Mon Dieu ! Mais que s’est-il passé ?! Difficile, à la première écoute, de reconnaître le groupe. Pas d’introduction pour nous mettre dans l’ambiance, on commence par un "Obsidian Spires" très direct. Et ce sera le coup sur tout l’album. Les Britanniques ont simplifié leur style en supprimant (presque) tous les passages d’ambiance et atmosphériques… Mais pourquoi ? Pourquoi ?! La musique paraît beaucoup moins subtile, à l’image de ce "Martyrs" qui démarre sur des « Allah Akbar » criés et enchaîne sur des gros riffs. Pour le fan de De Profundis, le choc est rude. La pilule est difficile à avaler… Surtout que le dossier presse ne parle pas d’envie particulière du groupe de changer de cap. Quant au line-up, il n’a pas bougé. Après avec vécu cet état de fait comme un traumatisme et avoir pleuré sous ma douche, j’ai décidé de faire mon travail et d’écouter attentivement cet enregistrement pour savoir ce qu’il valait intrinsèquement. Les gars sont toujours là, leur talent n’a pas disparu. Respectons leur envie de faire autre chose… Que nous proposent-ils alors ? Une diatribe contre les religions. Et de cette colère naîtrait cette musique plus agressive ?
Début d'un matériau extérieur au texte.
/-- The model's choices at RESET (log 10, log 1, log 5): the histories, the returned values, the script and the
parameters are kept. -/
def Obligations.ResetKeepsHistoriesAndScript : Prop :=
  ∀ s t : State, exec .reset s = .next t →
    t.evt = s.evt ∧ t.txw = s.txw ∧ t.ret = s.ret ∧ t.script = s.script ∧ t.params = s.params

/-- R243: the state in which the engine starts running is the same after RESET then CONNECT as after CLOSE then
CONNECT, apart from the listeners, the histories and the unspecified values: every other element at its reset value,
then `ownAddr` loaded and `connected` set. The listeners survive CLOSE only. -/
def Obligations.ConnectStartsFromTheSameState : Prop :=
  ∀ (s : State) (own : Byte), ∃ a b t u : State,
    exec .reset s = .next a ∧ exec (.connect own .ok) a = .next t ∧
    exec .close s = .next b ∧ exec (.connect own .ok) b = .next u ∧
    t.connected = u.connected ∧ t.waitingForAck = u.waitingForAck ∧ t.suspended = u.suspended ∧
    t.ackValid = u.ackValid ∧ t.ownAddr = u.ownAddr ∧ t.fidx = u.fidx ∧ t.rxq = u.rxq ∧ t.txq = u.txq ∧
    u.waitingForAck = false ∧ u.suspended = false ∧ u.ackValid = false ∧ u.fidx = 0 ∧ u.rxq = [] ∧ u.txq = [] ∧
    u.ownAddr = own ∧ u.connected = true ∧ t.listeners = [] ∧ u.listeners = s.listeners

/-- R241: the specified elements of the state after reset, and the initial mode. -/
def Obligations.StateAfterReset : Prop :=
  State.reset.connected = false ∧ State.reset.waitingForAck = false ∧ State.reset.suspended = false ∧
  State.reset.ackValid = false ∧ State.reset.fidx = 0 ∧ State.reset.rxq = [] ∧ State.reset.txq = [] ∧
  State.reset.listeners = [] ∧ State.reset.evt = [] ∧ State.reset.txw = [] ∧ State.reset.mode = .disconnected

/-- R80: which operation an assembler step runs. The step takes the stimulus, then runs the row's operation. That no
step is enabled while disconnected or with RXQ empty is R110; that an ASM line met there takes only the stimulus is the
model's reading (log 14, DEDUCED). -/
def Obligations.AssemblerStepSelection : Prop :=
  ∀ (s : State) (es : List Stimulus), s.script = .asm :: es →
    (s.connected = false ∨ s.rxq = [] → step s = .next { s with script := es }) ∧
    (∀ b rest, s.connected = true → s.rxq = b :: rest →
      (s.fidx = 0 → b = Config.sync → step s = exec .asmSync { s with script := es }) ∧
      (s.fidx = 0 → b ≠ Config.sync → s.waitingForAck = true → step s = exec (.asmAck b) { s with script := es }) ∧
      (s.fidx = 0 → b ≠ Config.sync → s.waitingForAck = false → step s = exec (.asmDrop b) { s with script := es }) ∧
      (1 ≤ s.fidx.val → s.fidx.val ≤ 4 → step s = exec (.asmFill b) { s with script := es }) ∧
      (s.fidx = 5 → step s = exec (.asmLast b) { s with script := es }))

/-- R82: which operation a tick runs, in the order of the tests. -/
def Obligations.TickSelection : Prop :=
  ∀ (s : State) (es : List Stimulus) (w : Draw), s.script = .tick w :: es →
    (s.connected = false ∨ s.suspended = true ∨ s.txq = [] →
      step s = exec .tickNop { s with script := es }) ∧
    (∀ f r q, s.connected = true → s.suspended = false →
      (s.txq = ⟨.poll, f, r⟩ :: q → w = .ok → step s = exec (.tickPoll f) { s with script := es }) ∧
      (s.txq = ⟨.poll, f, r⟩ :: q → w = .fail → step s = exec (.tickTxfail .poll f) { s with script := es }) ∧
      (s.txq = ⟨.command, f, r⟩ :: q → 0 < r → s.ackValid = true → f.cks = s.ackByte →
        step s = exec (.tickAcked f) { s with script := es }) ∧
      (s.txq = ⟨.command, f, r⟩ :: q → 0 < r → (s.ackValid = false ∨ f.cks ≠ s.ackByte) → w = .ok →
        step s = exec (.tickRetry f) { s with script := es }) ∧
      (s.txq = ⟨.command, f, r⟩ :: q → 0 < r → (s.ackValid = false ∨ f.cks ≠ s.ackByte) → w = .fail →
        step s = exec (.tickTxfail .command f) { s with script := es }) ∧
      (s.txq = ⟨.command, f, r⟩ :: q → r = 0 → step s = exec (.tickExhaust f) { s with script := es }))

/-- R83: which operation an interface event runs. -/
def Obligations.InterfaceEventSelection : Prop :=
  ∀ (s : State) (es : List Stimulus),
    (∀ b, s.script = .rxb b :: es →
      (s.connected = false ∨ s.rxq.length < s.params.rxqCap → step s = exec (.rxpush b) { s with script := es }) ∧
      (s.connected = true → s.rxq.length = s.params.rxqCap →
        step s = exec (.rxpushOvf b) { s with script := es })) ∧
    (∀ k, s.script = .rxerr k :: es → step s = exec (.rxerr k) { s with script := es }) ∧
    (s.script = .rxioerr :: es → step s = exec .rxioerr { s with script := es }) ∧
    (∀ f, s.script = .sendP f :: es → step s = exec (.sendP f) { s with script := es }) ∧
    (∀ f, s.script = .sendC f :: es → step s = exec (.sendC f) { s with script := es }) ∧
    (∀ own o, s.script = .connect own o :: es → step s = exec (.connect own o) { s with script := es }) ∧
    (s.script = .close :: es → step s = exec .close { s with script := es }) ∧
    (s.script = .isconn :: es → step s = exec .isconn { s with script := es }) ∧
    (∀ l, s.script = .ladd l :: es → step s = exec (.ladd l) { s with script := es }) ∧
    (∀ l, s.script = .lrem l :: es → step s = exec (.lrem l) { s with script := es }) ∧
    (s.script = .reset :: es → step s = exec .reset { s with script := es })

/-- A step is `exec` of the operation its unit decodes to, at the state with the stimulus taken; where the assembler
waits (R110), only the stimulus goes (log 14, DEDUCED); with no stimulus left the assembler's own step is taken (log 2,
DESIGN CHOICE). -/
def Obligations.StepRunsTheDecodedOperation : Prop :=
  (∀ (s : State) (e : Stimulus) (es : List Stimulus), s.script = e :: es →
    (∀ p u i, fetch e { s with script := es } = some (p, u) → decode p s.view u = .op i →
      step s = exec i { s with script := es }) ∧
    (fetch e { s with script := es } = none → step s = .next { s with script := es })) ∧
  (∀ s : State, s.script = [] → ∀ t : State, t = { s with script := [.asm] } → step s = step t)

/-- Words written out from the spec's formats decode to their operations (format B, F, Q and C). -/
def Obligations.SpecWordsDecode : Prop :=
  (∀ v : View, v.connected = true → v.fidx = 0 → decode .asm v [0x01#8] = .op .asmSync) ∧
  (∀ v : View, decode .cls v [0x01#8, 0x00#8, 0x00#8, 0x10#8, 0x20#8, 0x32#8] =
    .op (.clsCrcerr ⟨0x01#8, 0x00#8, 0x00#8, 0x10#8, 0x20#8, 0x32#8⟩)) ∧
  (∀ v : View, decode .send v [0x01#8, 0x01#8, 0x22#8, 0x11#8, 0x29#8, 0x03#8, 0x60#8] =
    .op (.sendC ⟨0x01#8, 0x22#8, 0x11#8, 0x29#8, 0x03#8, 0x60#8⟩)) ∧
  (∀ (v : View) (o : OpenResult), decode (.connect o) v [0x22#8] = .op (.connect 0x22#8 o))

/-- R80 to R83, both ways: on an interface, a unit decodes to an operation exactly when the operation belongs to that
interface, its row's conditions hold, and its encoding is that unit (TICK.NOP looks at no unit). So at most one row
applies, and decoding an encoded operation gives it back with every operand. The byte layout of an item is log 22
(DESIGN CHOICE), that ASM.CANCEL has no condition log 16 (DEDUCED). -/
def Obligations.DecodeEncodeAgree : Prop :=
  ∀ (p : Port) (v : View) (u : List Byte) (i : Instr),
    decode p v u = .op i ↔
      i.onPort p = true ∧ i.condition v = true ∧ i.wf = true ∧ (encode i = u ∨ i = .tickNop)

/-- R47, R72, R77: no bit of a packed unit is lost: the 48-bit packing, the 49-bit item word and the event record give
back what was packed. That a bare 49-bit word is read as a SEND call is log 4 (DESIGN CHOICE). -/
def Obligations.PackedFormsReadBack : Prop :=
  (∀ f : Frame, Frame.unpack f.pack = f) ∧
  (∀ v : BitVec 48, (Frame.unpack v).pack = v) ∧
  (∀ f : Frame, decodeTableWord 49 (packItem .poll f).toNat = some (.sendP f)) ∧
  (∀ f : Frame, decodeTableWord 49 (packItem .command f).toNat = some (.sendC f)) ∧
  (∀ e : Event, e.record.event = some e)

/-- Every operation has its meaning exactly where it is selected, and is refused by name everywhere else (log 13). -/
def Obligations.ExecRunsExactlyWhenSelected : Prop :=
  ∀ (i : Instr) (s : State),
    (s.enables i = true → ∃ t, exec i s = .next t) ∧
    (s.enables i = false → exec i s = .refused .notEnabled)

/-- R85, R206: from every state, reachable or not, a step answers a next state: nothing traps or stops the block. -/
def Obligations.NothingStopsTheBlock : Prop :=
  ∀ s : State, ∃ t, step s = .next t

/-- R25 holds of the state after reset, with the defaults for the capacities (log 6). -/
def Obligations.StateAfterResetIsSound : Prop :=
  State.reset.Inv

/-- R25 is kept by every step from every state that meets it, whatever the parameters and the script. The canonical
listener list in the invariant is log 12 (DESIGN CHOICE). -/
def Obligations.SoundStatesStaySound : Prop :=
  ∀ s t : State, s.Inv → step s = .next t → t.Inv

/-- R12 to R16, R20, R24: which operations may write each flag, register and set. CLS writes `suspended` inside
ASM.LAST too. That CONNECT may change `ackByte`, and RESET `ackByte` and `ownAddr`, is their free value (log 8). -/
def Obligations.FlagAndRegisterWriters : Prop :=
  ∀ (i : Instr) (s t : State), exec i s = .next t →
    (t.connected ≠ s.connected → (∃ own, i = .connect own .ok) ∨ i = .close ∨ i = .reset) ∧
    (t.waitingForAck ≠ s.waitingForAck →
      (∃ b, i = .asmAck b) ∨ (∃ f, i = .tickAcked f) ∨ (∃ f, i = .tickRetry f) ∨ (∃ f, i = .tickTxfail .command f) ∨
        (∃ own, i = .connect own .ok) ∨ i = .reset) ∧
    (t.suspended ≠ s.suspended →
      (∃ f, i = .clsSuspend f) ∨ (∃ f, i = .clsResume f) ∨ (∃ b, i = .asmLast b) ∨
        (∃ own, i = .connect own .ok) ∨ i = .reset) ∧
    (t.ackValid ≠ s.ackValid ∨ t.ackByte ≠ s.ackByte →
      (∃ b, i = .asmAck b) ∨ (∃ own, i = .connect own .ok) ∨ i = .reset) ∧
    (t.ownAddr ≠ s.ownAddr → (∃ own, i = .connect own .ok) ∨ i = .reset) ∧
    (t.listeners ≠ s.listeners → (∃ l, i = .ladd l) ∨ (∃ l, i = .lrem l) ∨ i = .reset) ∧
    t.params = s.params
On constate quand même rapidement que De Profundis reste dans sa mouvance death progressif mélodique. Ce sont les ambiances qui disparaissent au profit d’une musique plus directe. Techniquement, il existe encore des breaks typiques du groupe ("Opiate for the Masses") qui nous rappellent combien De Profundis est à part. Les écoutes s’accumulant, la richesse de la musique proposée sur ce recueil saute aux yeux. Derrière les (rares) riffs un peu bas du front, les guitares se révèlent fantastiques. Les sonorités sont souvent originales et ne sombrent pas dans la facilité. Et que de dire des solos qui sont autant de grands moments ? La basse nous réserve une nouvelle fois de formidables embardées qui raviront les fans de quatre et cinq cordes. Le tout est porté par le chant toujours aussi convaincant de Craig Land. Au fil du temps, l’âme de De Profundis réapparaît. Certes, le choc a été rude, mais les Londoniens répondent finalement présent et leur talent aussi. Le côté progressif, moins évident est bien là avec ses cassures, ses syncopes, ses changements de sonorités… Et le fait que le collectif bénéficie d'un son correct mettant en valeur ses compositions ajoute une note positive.


Je ne peux pas mettre cet album en coup de cœur. Le choc a été trop dur. De Profundis propose clairement autre chose tout en gardant son talent intact. Une fois cet état de fait accepté, l’œuvre révèle toutes ses qualités: du death mélodique progressif de haute volée, puissant, efficace et riche. Jetez-vous dessus sans attendre.